= Glass-ceramic-to-metal seals =

Airtight seal between glass-ceramic and metal surfaces

A glass-ceramic-to-metal seal is a type of mechanical seal which binds glass-ceramic and metal surfaces. They are related to glass-to-metal seals, and like them are hermetic (airtight).

==Properties==
Glass-ceramics are polycrystalline ceramic materials prepared by the controlled crystallization of suitable glasses, normally silicates. Depending on the starting glass composition and the heat-treatment schedule adopted, glass-ceramics can be prepared with tailored thermal expansion characteristics. This makes them ideal for sealing to a variety of different metals, ranging from low expansion tungsten (W) or molybdenum (Mo) to high expansion stainless steels and nickel-based superalloys.

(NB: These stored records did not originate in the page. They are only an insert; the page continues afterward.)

-- ==== Sys2Proof/Certificates/Slice0/Obligations.lean ====
section
/-! DEFINITION. The statements for the provers. `Completes` (Safety.lean) says that exec answers a next state, which pieces
of the part it leaves as they were, and what holds of the rest. -/

open Sys2Proof Sys2Proof.Machine

/-! The machine as a whole -/

/-- A step runs the command at the front of the queue on the rest of the queue, and an empty queue idles (log 1). -/
def Obligations.FrontCommandRuns : Prop :=
  (∀ (c : Instr) (q : List Instr) (s : State),
    Sys2Proof.Machine.step { s with pending := c :: q } = Sys2Proof.Machine.exec c { s with pending := q }) ∧
  ∀ s : State, s.pending = [] → Sys2Proof.Machine.step s = .next s

/-- No command touches the queue. -/
def Obligations.QueueUntouched : Prop :=
  ∀ (c : Instr) (s t : State), Sys2Proof.Machine.exec c s = .next t → t.pending = s.pending

/-- Right after reset every hamper buffer is FREE, memory lists nothing, nothing waits to be recorded, and FAULT_N is low
(07 R208, 17 R447, 18 R480, R481). -/
def Obligations.ResetState : Prop :=
  State.reset.ham.whole ∧ State.reset.ham.counts = (16384, 0, 0, 0) ∧ State.reset.chip.mem.bytes.wf = true ∧
    State.reset.chip.mem.bytes.cells = [] ∧ State.reset.chip.settled ∧ State.reset.chip.err.queue = [] ∧
    State.reset.chip.err.first = none ∧ State.reset.chip.faultN = true ∧ State.reset.pending = []

/-- Invariant: every hamper buffer is in exactly one of the states FREE, RING, ASSEMBLING and HOST (07 R208). -/
def Obligations.HampersConserved : Prop := Kept fun s => s.ham.whole

/-- Invariant: the memory keeps its canonical form, so equal memories are equal data. -/
def Obligations.MemoryCanonical : Prop := Kept fun s => s.chip.mem.bytes.wf = true

/-- Invariant: between commands nothing waits to be recorded and no pulse of an interrupt waits (18 R463, 15 R413). -/
def Obligations.NothingUnrecorded : Prop := Kept fun s => s.chip.settled

/-- A written byte reads back, and every other byte reads as before. -/
def Obligations.MemoryReadBack : Prop :=
  ∀ (m : Memory) (a : Nat) (b : Byte), m.wf = true →
    (m.put a b).byte a = b ∧ ∀ x, x ≠ a → (m.put a b).byte x = m.byte x

/-- A value beyond 32 bits is written as the nearer limit L, with the tag t(r) + t(L - r); a poisoned one stays poison
(02 R46, R47). -/
def Obligations.SaturatedSample : Prop :=
  ∀ (r : Int) (t : Nat),
    (r < -2 ^ 31 → sat { v := r, t := t } = { v := -2 ^ 31, t := tagAdd t (residue (-2 ^ 31 - r)) }) ∧
    (2 ^ 31 - 1 < r → sat { v := r, t := t } = { v := 2 ^ 31 - 1, t := tagAdd t (residue (2 ^ 31 - 1 - r)) }) ∧
    (-2 ^ 31 ≤ r → r ≤ 2 ^ 31 - 1 → sat { v := r, t := t } = { v := r, t := t }) ∧
    (∀ q : Smp, t = residue q.v → residue (q.v + r) = tagAdd t (residue r)) ∧
    residue (2 ^ 31 - 1) = 186 ∧ residue (-2 ^ 31) = 64

/-- The exit check: a tag of 0 to 250 that equals the value modulo 251, and nothing else (02 R51). -/
def Obligations.ExitCheckVerdict : Prop :=
  (∀ x : Smp, passes x = true ↔ x.t ≤ 250 ∧ (x.t : Int) = x.v % 251) ∧ ∀ x : Smp, 250 < x.t → passes x = false

/-- A NOTE or FAULT raised again while its record is queued raises that record's REPEAT, and nothing else of the queue
changes; a FATAL is queued as its own record where there is room (18 R465). -/
def Obligations.RepeatedError : Prop :=
  ∀ (c : Chip) (r x : Rec) (n : Nat), c.err.queue[n]? = some x → x.code = r.code → x.detail = r.detail →
    (r.cls ≠ .fatal →
      (∀ k y, c.err.queue[k]? = some y → y.code = r.code → y.detail = r.detail → k = n) →
      (c.enter1 r).err.queue = c.err.queue.set n { x with repeats := satInc 255 x.repeats } ∧
        (c.enter1 r).host.pulses = c.host.pulses ∧ (c.enter1 r).err.first = c.err.first) ∧
    (r.cls = .fatal → c.err.queue.length < 16 → ∃ y, (c.enter1 r).err.queue = c.err.queue ++ [y] ∧
      y.code = r.code ∧ y.detail = r.detail ∧ y.blk = r.blk ∧ y.cls = .fatal ∧
        (c.enter1 r).host.pulses = 3 :: c.host.pulses)

/-- SPI_IRQ_N is low exactly while HOST_IRQ_PEND AND HOST_SPI_IRQ_EN is not 0 (15 R416). -/
def Obligations.SpiInterruptPin : Prop :=
  (∀ c : Chip, c.spiIrq = true ↔ ∃ v, v < 32 ∧ c.host.pend.getLsbD v = true ∧ c.host.spiIrqEn.getLsbD v = true) ∧
    State.reset.chip.spiIrq = false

Glass-ceramic-to-metal seals offer superior properties over their glass equivalents including more refractory behaviour, in addition to their ability to seal successfully to many different metals and alloys. They have been used in electrical feed-through seals for such applications as vacuum interrupter envelopes and pyrotechnic actuators, in addition to many applications where a higher temperature capability than is possible with glass-to-metal seals is required, including solid oxide fuel cells.

==Process==
In the formation of a glass-ceramic-to-metal seal, the parts to be joined are first heated, normally under inert atmosphere, in order to melt the glass and allow it to wet and flow into the metal parts, in much the same way as when preparing a more conventional glass-to-metal seal. The temperature is then normally reduced into a temperature regime where many microscopic nuclei are formed in the glass. The temperature is then raised again into a regime where the major crystalline phases can form and grow to create the polycrystalline ceramic material with thermal expansion characteristics matched to that of the particular metal parts.

== Examples ==
The white opaque "glue" between the panel and the funnel of a colour TV cathode ray tube is a
devitrified solder glass based on the system PbO–ZnO–B_{2}O_{3}. While
this is a glass-ceramic-to-glass seal, the basic patent of S.A. Claypoole considers
glass-ceramic-to-metal seals as well.